QEFTSG has the form of a home improvement show, but it's so much more than that too. Unlike most home improvement shows, it's extremely funny and has elements. It shows influences from reality teevee, but these are handled in an ironic, mocking way that respects the intelligence of the viewer. The editing is so frantic that at times you don't have time to savor something hilarious or touching.
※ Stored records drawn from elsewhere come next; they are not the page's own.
theorem startRole_keeps {z : Chip} (s : Chip) (hz : Keeps z s) : Keeps z (startRole s) := by
  refine hz.trans ?_
  clear hz
  unfold startRole
  repeat' first
    | with_reducible apply startAfterWake_keeps
    | with_reducible apply gapHold_keeps
    | with_reducible apply orphanStill_keeps
    | with_reducible apply becomesMaster_keeps
    | with_reducible apply roleRecord_keeps
    | with_reducible apply switched_keeps
    | with_reducible apply setEpoch_keeps
    | with_reducible apply postPair_keeps
    | with_reducible apply Chip_modOut_keeps
    | with_reducible apply Chip_modMe_keeps
    | with_reducible assumption
    | with_reducible exact rfl
    | fail_if_no_progress beta_reduce
    | (extract_lets +onlyGivenNames x; subst x)
    | with_reducible apply Keeps.ite
    | with_reducible apply Keeps.refl
    | fail_if_no_progress (with_reducible refine Keeps.lit ?_ rfl rfl rfl rfl rfl rfl rfl rfl rfl rfl rfl rfl rfl rfl rfl rfl rfl)

theorem startStandby_keeps {z : Chip} (s : Chip) (hz : Keeps z s) : Keeps z (startStandby s) := by
  refine hz.trans ?_
  clear hz
  unfold startStandby
  repeat' first
    | with_reducible apply followEpoch_keeps
    | with_reducible apply Chip_modShadow_keeps
    | with_reducible apply Chip_modMe_keeps
    | with_reducible assumption
    | with_reducible exact rfl
    | fail_if_no_progress beta_reduce
    | (extract_lets +onlyGivenNames x; subst x)
    | with_reducible apply Keeps.refl
    | fail_if_no_progress (with_reducible refine Keeps.lit ?_ rfl rfl rfl rfl rfl rfl rfl rfl rfl rfl rfl rfl rfl rfl rfl rfl rfl)

theorem roleTakeAtStart_keeps {z : Chip} (s : Chip) (hz : Keeps z s) : Keeps z (roleTakeAtStart s) := by
  refine hz.trans ?_
  clear hz
  unfold roleTakeAtStart
  repeat' first
    | with_reducible apply startStandby_keeps
    | with_reducible apply startRole_keeps
    | with_reducible apply wakeAdmissions_keeps
    | with_reducible assumption
    | fail_if_no_progress beta_reduce
    | with_reducible apply Keeps.ite
    | with_reducible apply Keeps.refl
    | fail_if_no_progress (with_reducible refine Keeps.lit ?_ rfl rfl rfl rfl rfl rfl rfl rfl rfl rfl rfl rfl rfl rfl rfl rfl rfl)
    | split

theorem takeover_keeps {z : Chip} (s : Chip) (hz : Keeps z s) : Keeps z (takeover s) := by
  refine hz.trans ?_
  clear hz
  unfold takeover
  repeat' first
    | with_reducible apply takeRole_keeps
    | with_reducible assumption
    | (extract_lets +onlyGivenNames x; subst x)
    | with_reducible apply Keeps.ite
    | with_reducible apply Keeps.refl

theorem ledgerPeriodClose_keeps {z : Chip} (s : Chip) (hz : Keeps z s) : Keeps z (ledgerPeriodClose s) := by
  refine hz.trans ?_
  clear hz
  unfold ledgerPeriodClose
  repeat' first
    | with_reducible apply ledgerBoundary_keeps
    | with_reducible assumption
    | with_reducible apply Keeps.ite
    | with_reducible apply Keeps.refl

theorem heldTrips_keeps {z : Chip} (s : Chip) (hz : Keeps z s) : Keeps z (heldTrips s) := by
  refine hz.trans ?_
  clear hz
  unfold heldTrips
  repeat' first
    | with_reducible apply heldTrip_keeps
    | with_reducible assumption
    | (with_reducible apply Keeps.forEach; intro _ _)
    | fail_if_no_progress beta_reduce
    | with_reducible apply Keeps.refl

theorem resumeRails_keeps {z : Chip} (s : Chip) (hz : Keeps z s) : Keeps z (resumeRails s) := by
  refine hz.trans ?_
  clear hz
  unfold resumeRails
  repeat' first
    | with_reducible apply Chip_modRail_keeps
    | with_reducible assumption
    | (with_reducible apply Keeps.forEach; intro _ _)
    | fail_if_no_progress beta_reduce
    | (extract_lets +onlyGivenNames x; subst x)
    | with_reducible apply Keeps.ite
    | with_reducible apply Keeps.refl

theorem resumeLinks_keeps {z : Chip} (s : Chip) (hz : Keeps z s) : Keeps z (resumeLinks s) := by
  refine hz.trans ?_
  clear hz
  unfold resumeLinks
  repeat' first
    | with_reducible apply Chip_modLink_keeps
    | with_reducible assumption
    | (with_reducible apply Keeps.forEach; intro _ _)
    | fail_if_no_progress beta_reduce
    | with_reducible apply Keeps.ite
    | with_reducible apply Keeps.refl
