-- ==== Sys2Proof/Laws/Keeps4.lean ====
section
/-! SUPPORT. What the operations of Box, Breaker, Nymi, Hall, Collect, Dogs, Sense keep. -/

namespace Sys2Proof.Machine

theorem mramWritten_keeps {z : Chip} (addr n : Nat) (s : Chip) (hz : Keeps z s) : Keeps z (mramWritten addr n s) := by
  refine hz.trans ?_
  clear hz
  unfold mramWritten
  repeat' first
    | with_reducible assumption
    | fail_if_no_progress beta_reduce
    | (extract_lets +onlyGivenNames x; subst x)
    | with_reducible apply Keeps.refl
    | fail_if_no_progress (with_reducible refine Keeps.lit ?_ rfl rfl rfl rfl rfl rfl rfl rfl rfl rfl rfl rfl rfl rfl rfl rfl rfl)

theorem offerBox_keeps {z : Chip} (s : Chip) (kind : BoxKind) (op : Nat) (rq : Request) (r : ReqRef) (hz : Keeps z s) : Keeps z (offerBox s kind op rq r) := by
  unfold offerBox
  dsimp only
  split
  · rename_i h
    refine .depths hz rfl rfl rfl rfl rfl rfl rfl rfl rfl rfl rfl fun d => ⟨d.channels, d.rails, ?_, d.buses, d.slow, d.stamps⟩
    simp [boxRoom] at h
    simpa using h.1
  · exact .lit hz rfl rfl rfl rfl rfl rfl rfl rfl rfl rfl rfl rfl rfl rfl rfl rfl rfl

theorem shortCircuitTrip_keeps {z : Chip} (n : Nat) (s : Chip) (hz : Keeps z s) : Keeps z (shortCircuitTrip n s) := by
  refine hz.trans ?_
  clear hz
  unfold shortCircuitTrip
  repeat' first
    | with_reducible apply driversOff_keeps
    | with_reducible apply Chip_modCh_keeps
    | with_reducible assumption
    | fail_if_no_progress beta_reduce
    | (extract_lets +onlyGivenNames x; refine Keeps.bind (x := x) (fun hx => ?_) ?_; rotate_left; subst x; rotate_right; clear_value x)
    | (extract_lets +onlyGivenNames x; subst x)
    | with_reducible apply Keeps.ite
    | with_reducible apply Keeps.refl

theorem instantaneousTrip_keeps {z : Chip} (n : Nat) (s : Chip) (hz : Keeps z s) : Keeps z (instantaneousTrip n s) := by
  refine hz.trans ?_
  clear hz
  unfold instantaneousTrip
  repeat' first
    | with_reducible apply driversOff_keeps
    | with_reducible apply Chip_modCh_keeps
    | with_reducible assumption
    | fail_if_no_progress beta_reduce
    | (extract_lets +onlyGivenNames x; refine Keeps.bind (x := x) (fun hx => ?_) ?_; rotate_left; subst x; rotate_right; clear_value x)
    | (extract_lets +onlyGivenNames x; subst x)
    | with_reducible apply Keeps.ite
    | with_reducible apply Keeps.refl

theorem retryDueNow_keeps {z : Chip} (n : Nat) (s : Chip) (hz : Keeps z s) : Keeps z (retryDueNow n s) := by
  refine hz.trans ?_
  clear hz
  unfold retryDueNow
  repeat' first
    | with_reducible apply startRetry_keeps
    | with_reducible assumption
    | fail_if_no_progress beta_reduce
    | (extract_lets +onlyGivenNames x; subst x)
    | with_reducible apply Keeps.ite
    | with_reducible apply Keeps.refl

theorem retryReset_keeps {z : Chip} (n : Nat) (s : Chip) (hz : Keeps z s) : Keeps z (retryReset n s) := by
  refine hz.trans ?_
  clear hz
  unfold retryReset
  repeat' first
    | with_reducible apply Chip_modCh_keeps
    | with_reducible assumption
    | fail_if_no_progress beta_reduce
    | (extract_lets +onlyGivenNames x; subst x)
    | with_reducible apply Keeps.ite
    | with_reducible apply Keeps.refl

theorem bodyBrkGet_keeps {z : Chip} (rq : Request) (r : ReqRef) (s : Chip) (hz : Keeps z s) : Keeps z (bodyBrkGet rq r s).2 := by
  refine hz.trans ?_
  clear hz
  unfold bodyBrkGet
  repeat' first
    | with_reducible assumption
    | fail_if_no_progress beta_reduce
    | with_reducible apply Keeps.refl
    | fail_if_no_progress (with_reducible refine Keeps.lit ?_ rfl rfl rfl rfl rfl rfl rfl rfl rfl rfl rfl rfl rfl rfl rfl rfl rfl)
    | split

theorem bodyBrkCurveGet_keeps {z : Chip} (rq : Request) (r : ReqRef) (s : Chip) (hz : Keeps z s) : Keeps z (bodyBrkCurveGet rq r s).2 := by
  refine hz.trans ?_
  clear hz
  unfold bodyBrkCurveGet
  repeat' first
    | with_reducible assumption
    | fail_if_no_progress beta_reduce
    | (extract_lets +onlyGivenNames x; subst x)
    | with_reducible apply Keeps.ite
    | with_reducible apply Keeps.refl
    | fail_if_no_progress (with_reducible refine Keeps.lit ?_ rfl rfl rfl rfl rfl rfl rfl rfl rfl rfl rfl rfl rfl rfl rfl rfl rfl)
    | split

theorem bodyBrkEval_keeps {z : Chip} (rq : Request) (r : ReqRef) (s : Chip) (hz : Keeps z s) : Keeps z (bodyBrkEval rq r s).2 := by
  refine hz.trans ?_
  clear hz
  unfold bodyBrkEval
  repeat' first
    | with_reducible assumption
    | fail_if_no_progress beta_reduce
    | (extract_lets +onlyGivenNames x; subst x)
    | with_reducible apply Keeps.ite
    | with_reducible apply Keeps.refl
    | fail_if_no_progress (with_reducible refine Keeps.lit ?_ rfl rfl rfl rfl rfl rfl rfl rfl rfl rfl rfl rfl rfl rfl rfl rfl rfl)
    | split

theorem Chip_modTime_keeps {z : Chip} (s : Chip) (f : TimeSync → TimeSync) (hz : Keeps z s) : Keeps z (Chip.modTime s f) := by
  refine hz.trans ?_
  clear hz
  unfold Chip.modTime
  repeat' first
    | with_reducible apply Chip_modNet_keeps
    | with_reducible assumption
    | fail_if_no_progress beta_reduce
    | with_reducible apply Keeps.refl

theorem postHall_keeps {z : Chip} (s : Chip) (kind : Nat) (rest : List Byte) (done : List (ReqRef × Status)) (hz : Keeps z s) : Keeps z (postHall s kind rest done) := by
  refine hz.trans ?_
  clear hz
  unfold postHall
  repeat' first
    | with_reducible apply post_keeps
    | with_reducible assumption
    | with_reducible apply Keeps.refl

theorem postNpLink_keeps {z : Chip} (s : Chip) (p : Nat) (hz : Keeps z s) : Keeps z (postNpLink s p) := by
  refine hz.trans ?_
  clear hz
  unfold postNpLink
  repeat' first
    | with_reducible apply postHall_keeps
    | with_reducible assumption
    | with_reducible apply Keeps.refl

theorem clearSent_keeps {z : Chip} (s : Chip) (hz : Keeps z s) : Keeps z (clearSent s) := by
  refine hz.trans ?_
  clear hz
  unfold clearSent
  repeat' first
    | with_reducible apply Chip_modNet_keeps
    | with_reducible assumption
    | fail_if_no_progress beta_reduce
    | with_reducible apply Keeps.refl

theorem putOn_keeps {z : Chip} (p : Nat) (f : Frame) (s : Chip) (hz : Keeps z s) : Keeps z (putOn p f s) := by
  refine hz.trans ?_
  clear hz
  unfold putOn
  repeat' first
    | with_reducible apply Chip_modNp_keeps
    | with_reducible assumption
    | fail_if_no_progress beta_reduce
    | with_reducible apply Keeps.refl

theorem sendOn_keeps {z : Chip} (p : Nat) (f : Frame) (s : Chip) (hz : Keeps z s) : Keeps z (sendOn p f s) := by
  refine hz.trans ?_
  clear hz
  unfold sendOn
  repeat' first
    | with_reducible apply putOn_keeps
    | with_reducible assumption
    | with_reducible apply Keeps.refl

theorem nextFid_keeps {z : Chip} (s : Chip) (hz : Keeps z s) : Keeps z (nextFid s) := by
  refine hz.trans ?_
  clear hz
  unfold nextFid
  repeat' first
    | with_reducible apply Chip_modNet_keeps
    | with_reducible assumption
    | fail_if_no_progress beta_reduce
    | with_reducible apply Keeps.refl

theorem discardFrame_keeps {z : Chip} (source : Nat) (s : Chip) (hz : Keeps z s) : Keeps z (discardFrame source s) := by
  refine hz.trans ?_
  clear hz
  unfold discardFrame
  repeat' first
    | with_reducible apply Chip_modNet_keeps
    | with_reducible apply setFault_keeps
    | with_reducible assumption
    | fail_if_no_progress beta_reduce
    | with_reducible apply Keeps.refl

theorem onFrame_keeps {z : Chip} (typ p : Nat) (f : Frame) (act : Chip → Chip) (s : Chip) (ha : ∀ x, Keeps x (act x))
    (hz : Keeps z s) : Keeps z (onFrame typ p f act s) := by
  unfold onFrame
  repeat' first
    | refine Keeps.trans ?_ (ha _)
    | with_reducible apply discardFrame_keeps
    | with_reducible apply clearSent_keeps
    | with_reducible apply crcError_keeps
    | with_reducible apply Chip_modNp_keeps
    | with_reducible assumption
    | fail_if_no_progress beta_reduce
    | (extract_lets +onlyGivenNames x; refine Keeps.bind (x := x) (fun hx => ?_) ?_; rotate_left; subst x; rotate_right; clear_value x)
    | with_reducible apply Keeps.ite

theorem forwardOn_keeps {z : Chip} (p : Nat) (f : Frame) (s : Chip) (hz : Keeps z s) : Keeps z (forwardOn p f s) := by
  refine hz.trans ?_
  clear hz
  unfold forwardOn
  repeat' first
    | with_reducible apply discardFrame_keeps
    | with_reducible apply putOn_keeps
    | with_reducible assumption
    | with_reducible apply Keeps.ite
    | with_reducible apply Keeps.refl

theorem routeOn_keeps {z : Chip} (came : Option Nat) (f : Frame) (s : Chip) (hz : Keeps z s) : Keeps z (routeOn came f s) := by
  refine hz.trans ?_
  clear hz
  unfold routeOn
  repeat' first
    | with_reducible apply forwardOn_keeps
    | with_reducible apply discardFrame_keeps
    | with_reducible apply sendOn_keeps
    | with_reducible assumption
    | (extract_lets +onlyGivenNames x; subst x)
    | with_reducible apply Keeps.ite
    | with_reducible apply Keeps.refl

theorem onRouted_keeps {z : Chip} (p : Nat) (f : Frame) (act : Chip → Chip) (s : Chip) (ha : ∀ x, Keeps x (act x))
    (hz : Keeps z s) : Keeps z (onRouted p f act s) := by
  unfold onRouted
  repeat' first
    | refine Keeps.trans ?_ (ha _)
    | with_reducible apply routeOn_keeps
    | with_reducible assumption
    | with_reducible apply Keeps.ite

theorem sendUp_keeps {z : Chip} (came : Option Nat) (f : Frame) (s : Chip) (hz : Keeps z s) : Keeps z (sendUp came f s) := by
  refine hz.trans ?_
  clear hz
  unfold sendUp
  repeat' first
    | with_reducible apply forwardOn_keeps
    | with_reducible apply discardFrame_keeps
    | with_reducible apply sendOn_keeps
    | with_reducible assumption
    | (extract_lets +onlyGivenNames x; subst x)
    | with_reducible apply Keeps.ite
    | with_reducible apply Keeps.refl
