theorem yardRestart_keeps {z : Chip} (s : Chip) (hz : Keeps z s) : Keeps z (yardRestart s) := by
  refine hz.trans ?_
  clear hz
  unfold yardRestart
  repeat' first
    | with_reducible apply holdInRecovery_keeps
    | with_reducible apply tellActivation_keeps
    | with_reducible apply armWd0_keeps
    | with_reducible apply yardVerify_keeps
    | with_reducible apply postHallReset_keeps
    | with_reducible apply Chip_modFw_keeps
    | with_reducible apply Chip_modNet_keeps
    | with_reducible assumption
    | fail_if_no_progress beta_reduce
    | (extract_lets +onlyGivenNames x; refine Keeps.bind (x := x) (fun hx => ?_) ?_; rotate_left; subst x; rotate_right; clear_value x)
    | (extract_lets +onlyGivenNames x; subst x)
    | with_reducible apply Keeps.ite
    | with_reducible apply Keeps.refl
    | fail_if_no_progress (with_reducible refine Keeps.lit ?_ rfl rfl rfl rfl rfl rfl rfl rfl rfl rfl rfl rfl rfl rfl rfl rfl rfl)
    | split

theorem Chip_modHeat_keeps {z : Chip} (s : Chip) (f : Heat → Heat) (hz : Keeps z s) : Keeps z (Chip.modHeat s f) := by
  refine hz.trans ?_
  clear hz
  unfold Chip.modHeat
  repeat' first
    | with_reducible assumption
    | with_reducible apply Keeps.refl
    | fail_if_no_progress (with_reducible refine Keeps.lit ?_ rfl rfl rfl rfl rfl rfl rfl rfl rfl rfl rfl rfl rfl rfl rfl rfl rfl)

theorem shutdownStep_keeps {z : Chip} (on : Bool) (s : Chip) (hz : Keeps z s) : Keeps z (shutdownStep on s) := by
  refine hz.trans ?_
  clear hz
  unfold shutdownStep
  repeat' first
    | with_reducible apply beginHandover_keeps
    | with_reducible apply Chip_modMe_keeps
    | with_reducible apply setFault_keeps
    | with_reducible apply setLive_keeps
    | with_reducible assumption
    | with_reducible exact rfl
    | fail_if_no_progress beta_reduce
    | (extract_lets +onlyGivenNames x; refine Keeps.bind (x := x) (fun hx => ?_) ?_; rotate_left; subst x; rotate_right; clear_value x)
    | with_reducible apply Keeps.ite
    | with_reducible apply Keeps.refl

theorem backstop_keeps {z : Chip} (s : Chip) (hz : Keeps z s) : Keeps z (backstop s) := by
  refine hz.trans ?_
  clear hz
  unfold backstop
  repeat' first
    | with_reducible apply Chip_modOst_keeps
    | with_reducible apply startPowerDown_keeps
    | with_reducible assumption
    | fail_if_no_progress beta_reduce
    | (extract_lets +onlyGivenNames x; refine Keeps.bind (x := x) (fun hx => ?_) ?_; rotate_left; subst x; rotate_right; clear_value x)
    | (extract_lets +onlyGivenNames x; subst x)
    | with_reducible apply Keeps.ite
    | with_reducible apply Keeps.refl
    | fail_if_no_progress (with_reducible refine Keeps.lit ?_ rfl rfl rfl rfl rfl rfl rfl rfl rfl rfl rfl rfl rfl rfl rfl rfl rfl)

theorem rcTrim_keeps {z : Chip} (s : Chip) (hz : Keeps z s) : Keeps z (rcTrim s) := by
  refine hz.trans ?_
  clear hz
  unfold rcTrim
  repeat' first
    | with_reducible apply Chip_modHeat_keeps
    | with_reducible assumption
    | fail_if_no_progress beta_reduce
    | (extract_lets +onlyGivenNames x; subst x)
    | with_reducible apply Keeps.ite
    | with_reducible apply Keeps.refl

theorem nextSample_keeps {z : Chip} (s : Chip) (hz : Keeps z s) : Keeps z (nextSample s) := by
  refine hz.trans ?_
  clear hz
  unfold nextSample
  repeat' first
    | with_reducible apply Chip_modHeat_keeps
    | with_reducible assumption
    | fail_if_no_progress beta_reduce
    | with_reducible apply Keeps.ite
    | with_reducible apply Keeps.refl

theorem sampleAll_keeps {z : Chip} (counts : List Nat) (s : Chip) (hz : Keeps z s) : Keeps z (sampleAll counts s) := by
  refine hz.trans ?_
  clear hz
  unfold sampleAll
  repeat' first
    | with_reducible apply nextSample_keeps
    | with_reducible apply rcTrim_keeps
    | with_reducible apply shutdownStep_keeps
    | with_reducible apply Chip_modHeat_keeps
    | with_reducible apply Chip_modOst_keeps
    | with_reducible apply evalFault_keeps
    | with_reducible assumption
    | (with_reducible apply Keeps.forEach; intro _ _)
    | fail_if_no_progress beta_reduce
    | with_reducible apply Keeps.ite
    | with_reducible apply Keeps.refl

theorem tempSample_keeps {z : Chip} (counts : List Nat) (s : Chip) (hz : Keeps z s) : Keeps z (tempSample counts s) := by
  refine hz.trans ?_
  clear hz
  unfold tempSample
  repeat' first
    | with_reducible apply sampleAll_keeps
    | with_reducible apply backstop_keeps
    | with_reducible assumption
    | (extract_lets +onlyGivenNames x; refine Keeps.bind (x := x) (fun hx => ?_) ?_; rotate_left; subst x; rotate_right; clear_value x)
    | with_reducible apply Keeps.ite
    | with_reducible apply Keeps.refl

theorem throttleTick_keeps {z : Chip} (s : Chip) (hz : Keeps z s) : Keeps z (throttleTick s) := by
  refine hz.trans ?_
  clear hz
  unfold throttleTick
  repeat' first
    | with_reducible assumption
    | (extract_lets +onlyGivenNames x; subst x)
    | with_reducible apply Keeps.refl
    | fail_if_no_progress (with_reducible refine Keeps.lit ?_ rfl rfl rfl rfl rfl rfl rfl rfl rfl rfl rfl rfl rfl rfl rfl rfl rfl)

theorem referenceTrim_keeps {z : Chip} (s : Chip) (hz : Keeps z s) : Keeps z (referenceTrim s) := by
  refine hz.trans ?_
  clear hz
  unfold referenceTrim
  repeat' first
    | with_reducible apply Chip_modHeat_keeps
    | with_reducible assumption
    | fail_if_no_progress beta_reduce
    | (extract_lets +onlyGivenNames x; subst x)
    | with_reducible apply Keeps.ite
    | with_reducible apply Keeps.refl

theorem trimTick_keeps {z : Chip} (s : Chip) (hz : Keeps z s) : Keeps z (trimTick s) := by
  refine hz.trans ?_
  clear hz
  unfold trimTick
  repeat' first
    | with_reducible apply Chip_modHeat_keeps
    | with_reducible assumption
    | fail_if_no_progress beta_reduce
    | with_reducible apply Keeps.ite
    | with_reducible apply Keeps.refl

theorem ts0Read_keeps {z : Chip} (t : Int) (st : Straps) (s : Chip) (hz : Keeps z s) : Keeps z (ts0Read t st s) := by
  refine hz.trans ?_
  clear hz
  unfold ts0Read
  repeat' first
    | with_reducible apply enterDeadStop_keeps
    | with_reducible apply wakeIfReady_keeps
    | with_reducible apply Chip_modOst_keeps
    | with_reducible assumption
    | fail_if_no_progress beta_reduce
    | (extract_lets +onlyGivenNames x; refine Keeps.bind (x := x) (fun hx => ?_) ?_; rotate_left; subst x; rotate_right; clear_value x)
    | (extract_lets +onlyGivenNames x; subst x)
    | with_reducible apply Keeps.ite
    | with_reducible apply Keeps.refl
That last aspect was unexpected. After all the humor, all the in-joke references to Bring It On, and all the catty behind-the-straight-guy's-back observations, we were delighted by the sincere gratitude expressed by the straight guys to their new gay friends, who had come and enlightened them on their ill-conceived clothes, grooming, and social habits. Interestingly, much of the wisdom being imparted was the sort of thing a father is supposed to teach his son: how to shave, how to tie a tie, and how to prepare asparagus. The curse of being a straight man it to never fully accept your adulthood and never transcend the directly pragmatic. For a straight man, no home is ever permanent enough to be decorated. In this show, these things were matter-of-factly presented as handicaps to be overcome. The message to straight men was: benefit from the gay people in your community. They have wisdom and sense to impart.
The show does wonders for furthering the acceptance of gays among skeptical demographics. There are whole swaths of troglodytic Americans who can't get past the buttfucking when it comes to thinking about the lives of gay people. But I have enough confidence in this show (and the persuasive effects of television) to think that anyone who watches it will come away thinking that perhaps gay men and their Barbara Streisand collections and zebra-print upholstery somehow provide a valuable service to the world. Maybe being gay isn't all about buttfucking, playground proselytizing, and circle jerking.
So, yes, it's a great show, on so many levels.
Oddly, though, the advertising that runs during Queer Eye for the Straight Guy seems to be extremely poorly targeted. It mostly amounts to low-production basic cable commercials such as the dreary Ditech.com series ("I lost another loan to Ditech!"). In a show of this caliber directed (at least initially) to a coastal world-weary audience, one would expect the sort of expensive ads one sees during the Simpsons. I got the feeling that they are still finding their way with this show. Can it really be that I know a lot more about how they should be targeting their ads than their ad guy does? Why does he have a job and I don't?